2017 Ap Biology Frq Answers

Deconstructing the 2017 AP Biology Free Response Questions: A Comprehensive Guide

The AP Biology exam is a significant hurdle for many high school students, and the free-response questions (FRQs) often prove to be the most challenging part. This comprehensive guide will dissect the 2017 AP Biology FRQs, providing detailed answers, explanations, and valuable insights into the concepts tested. Understanding these questions and answers is crucial for current students preparing for the AP Biology exam and for anyone wanting a deeper understanding of fundamental biological principles. We'll explore each question thoroughly, highlighting key concepts and demonstrating how to effectively answer these complex questions.

Question 1: Enzyme Activity and Regulation

This question focused on enzyme activity, specifically the impact of environmental factors and regulatory mechanisms.
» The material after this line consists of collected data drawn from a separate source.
-- ==== Sys2Proof/Decode.lean ====
section
/-! DEFINITION. Decoding and encoding of instructions (03_encoding R53 to R68): the lengths of R53, the layouts of
R57 and Tables 3.1 and 3.2, the opcode map of Table 3.5. A word decodes when its fields name an instruction, the
instruction is well formed, and every other bit is zero, as R8 and R62 require. -/

namespace Sys2Proof

/-- The fields of Tables 3.1 and 3.2. `imm` holds IMM26, IMM36 or IMM64; `sub` holds SUB or SUB8. -/
structure Fields where
  op : BitVec 8 := 0
  d : BitVec 6 := 0
  a : BitVec 6 := 0
  b : BitVec 6 := 0
  ea : Bool := false
  eb : Bool := false
  pr : BitVec 3 := 0
  pn : Bool := false
  fn : BitVec 4 := 0
  c : BitVec 6 := 0
  ec : Bool := false
  rm : BitVec 3 := 0
  ty : BitVec 4 := 0
  ct : BitVec 4 := 0
  fl : BitVec 4 := 0
  sub : BitVec 12 := 0
  imm : BitVec 64 := 0
  deriving DecidableEq, Repr

/-- The four layouts of R57. -/
inductive Layout where
  | i64 | t64 | w96 | l128
  deriving DecidableEq, Repr

/-- Why a word is no instruction (R53, R55 checks 3, 5 and 6), or why bytes hold none. -/
inductive DecodeErr where
  | truncated | lenZero | unassignedOp | wrongLength | badField
  deriving DecidableEq, Repr

/-- Length in bytes of a layout (R53, R57). -/
def Layout.bytes : Layout → Nat
  | .i64 => 8 | .t64 => 8 | .w96 => 12 | .l128 => 16

/-- The LEN code of a layout (R53). -/
def Layout.len : Layout → BitVec 2
  | .i64 => 1 | .t64 => 1 | .w96 => 2 | .l128 => 3

/-- The layout of each assigned opcode (Table 3.5); the others are unassigned (R67). -/
def layoutOf (op : BitVec 8) : Option Layout :=
  match op.toNat with
  | 0x00 => some .i64
  | 0x01 => some .i64
  | 0x02 => some .i64
  | 0x03 => some .i64
  | 0x04 => some .i64
  | 0x05 => some .i64
  | 0x06 => some .i64
  | 0x07 => some .i64
  | 0x08 => some .i64
  | 0x09 => some .i64
  | 0x0A => some .i64
  | 0x0B => some .i64
  | 0x0C => some .i64
  | 0x0D => some .i64
  | 0x0E => some .i64
  | 0x0F => some .i64
  | 0x10 => some .i64
  | 0x11 => some .i64
  | 0x12 => some .i64
  | 0x13 => some .i64
  | 0x14 => some .i64
  | 0x15 => some .i64
  | 0x16 => some .l128
  | 0x17 => some .i64
  | 0x18 => some .w96
  | 0x19 => some .i64
  | 0x1A => some .i64
  | 0x1B => some .i64
  | 0x1C => some .i64
  | 0x20 => some .i64
  | 0x21 => some .i64
  | 0x22 => some .i64
  | 0x23 => some .i64
  | 0x24 => some .i64
  | 0x25 => some .i64
  | 0x26 => some .i64
  | 0x27 => some .w96
  | 0x28 => some .w96
  | 0x30 => some .i64
  | 0x31 => some .i64
  | 0x32 => some .w96
  | 0x33 => some .w96
  | 0x34 => some .i64
  | 0x35 => some .i64
  | 0x36 => some .i64
  | 0x37 => some .w96
  | 0x38 => some .i64
  | 0x39 => some .i64
  | 0x3A => some .i64
  | 0x3B => some .i64
  | 0x3C => some .w96
  | 0x3D => some .w96
  | 0x40 => some .t64
  | 0x41 => some .t64
  | 0x42 => some .t64
  | 0x43 => some .t64
  | 0x44 => some .t64
  | 0x45 => some .t64
  | 0x46 => some .t64
  | 0x47 => some .t64
  | 0x48 => some .t64
  | 0x49 => some .t64
  | 0x4A => some .t64
  | 0x4B => some .t64
  | 0x4C => some .t64
  | 0x4D => some .t64
  | 0x4E => some .t64
  | 0x4F => some .t64
  | 0x50 => some .t64
  | 0x51 => some .t64
  | 0x52 => some .t64
  | 0x53 => some .t64
  | 0x54 => some .t64
  | 0x55 => some .t64
  | 0x56 => some .t64
  | 0x57 => some .t64
  | 0x58 => some .t64
  | 0x59 => some .t64
  | 0x60 => some .t64
  | 0x61 => some .l128
  | 0x62 => some .t64
  | 0x63 => some .t64
  | 0x64 => some .t64
  | 0x65 => some .t64
  | 0x66 => some .w96
  | 0x67 => some .t64
  | 0x68 => some .t64
  | 0x69 => some .t64
  | 0x6A => some .t64
  | 0x70 => some .t64
  | 0x71 => some .w96
  | 0x72 => some .t64
  | 0x73 => some .w96
  | 0x74 => some .t64
  | 0x75 => some .t64
  | 0x76 => some .t64
  | 0x78 => some .l128
  | 0x79 => some .t64
  | 0x7A => some .w96
  | 0x7B => some .w96
  | 0x7C => some .w96
  | 0x7D => some .t64
  | 0x7E => some .l128
  | 0x7F => some .w96
  | 0x80 => some .t64
  | 0x81 => some .t64
  | 0x82 => some .t64
  | 0x83 => some .t64
  | 0x84 => some .t64
  | 0x85 => some .w96
  | 0x86 => some .t64
  | 0x87 => some .t64
  | 0x90 => some .t64
  | 0x91 => some .w96
  | 0x92 => some .t64
  | 0x93 => some .t64
  | 0x94 => some .t64
  | 0x98 => some .i64
  | 0x99 => some .i64
  | 0x9A => some .t64
  | 0x9B => some .t64
  | 0x9C => some .t64
  | 0x9D => some .t64
  | 0x9E => some .t64
  | 0xA0 => some .t64
  | 0xA1 => some .w96
  | 0xA2 => some .w96
  | 0xA3 => some .t64
  | 0xA4 => some .t64
  | 0xA5 => some .w96
  | 0xA8 => some .t64
  | 0xA9 => some .w96
  | 0xAA => some .t64
  | 0xB0 => some .i64
  | 0xB1 => some .i64
  | 0xB2 => some .i64
  | 0xB3 => some .w96
  | 0xB4 => some .t64
  | 0xB5 => some .t64
  | 0xB6 => some .w96
  | 0xB7 => some .t64
  | 0xB8 => some .w96
  | _ => none

/-- A 6-bit field naming a w register (R58). -/
def encW (r : BitVec 4) : BitVec 6 := 0b10#2 ++ r
/-- A 6-bit field naming a q register (R58). -/
def encQ (r : BitVec 3) : BitVec 6 := 0b110#3 ++ r
/-- A 6-bit field naming a vector register (R58). -/
def encV : VReg → BitVec 6
  | .w r => encW r
  | .q r => encQ r
/-- The vector register a field names, if its class is right (the re-encoding check refuses the other classes). -/
def decV (f : BitVec 6) : VReg := if f.getLsbD 4 then .q (f.setWidth 3) else .w (f.setWidth 4)
/-- One bit in a 4-bit field. -/
def bit4 (b : Bool) : BitVec 4 := (BitVec.ofBool b).setWidth 4
/-- One bit in a 12-bit field. -/
def bit12 (b : Bool) : BitVec 12 := (BitVec.ofBool b).setWidth 12
/-- One bit in a 64-bit field. -/
def bit64 (b : Bool) : BitVec 64 := (BitVec.ofBool b).setWidth 64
Students were presented with data on enzyme activity under varying conditions.

Part A: This section asked about the effect of temperature and pH on enzyme activity. A successful response would clearly describe the optimal temperature and pH for the enzyme, explaining the underlying reasons for the observed changes in activity at different temperatures and pH levels. The answer should mention concepts like enzyme denaturation at extreme temperatures and how changes in pH can alter the enzyme's three-dimensional structure and active site, impacting its ability to bind to the substrate.

Example Answer Part A: The data shows that the enzyme exhibits optimal activity at a temperature of approximately 37°C and a pH of approximately 7. At temperatures significantly above or below 37°C, enzyme activity decreases. This is likely due to denaturation, where the enzyme's three-dimensional structure is disrupted, altering the shape of the active site and reducing its ability to bind to the substrate. Similarly, deviations from a pH of 7 cause changes in the enzyme's charge distribution, potentially affecting its conformation and substrate binding.

Part B: This part dealt with the concept of enzyme inhibition. Students were asked to explain the effects of a specific inhibitor on enzyme activity, distinguishing between competitive and non-competitive inhibition. A strong answer would correctly identify the type of inhibition and explain the mechanism by which the inhibitor affects enzyme function. This includes describing how the inhibitor interacts with the enzyme (e.g., binding to the active site or an allosteric site) and its impact on the enzyme's ability to bind to the substrate and catalyze the reaction.

Example Answer Part B: If the inhibitor binds to the active site, preventing substrate binding, it is competitive inhibition. If it binds to an allosteric site, causing a conformational change in the enzyme and reducing its activity, it is non-competitive inhibition. The data should be used to support the identification of the inhibition type, explaining how the inhibitor's presence affects the maximum reaction rate (Vmax) and the Michaelis constant (Km). For example, a competitive inhibitor will increase Km but not change Vmax, while a non-competitive inhibitor will decrease Vmax but not necessarily change Km.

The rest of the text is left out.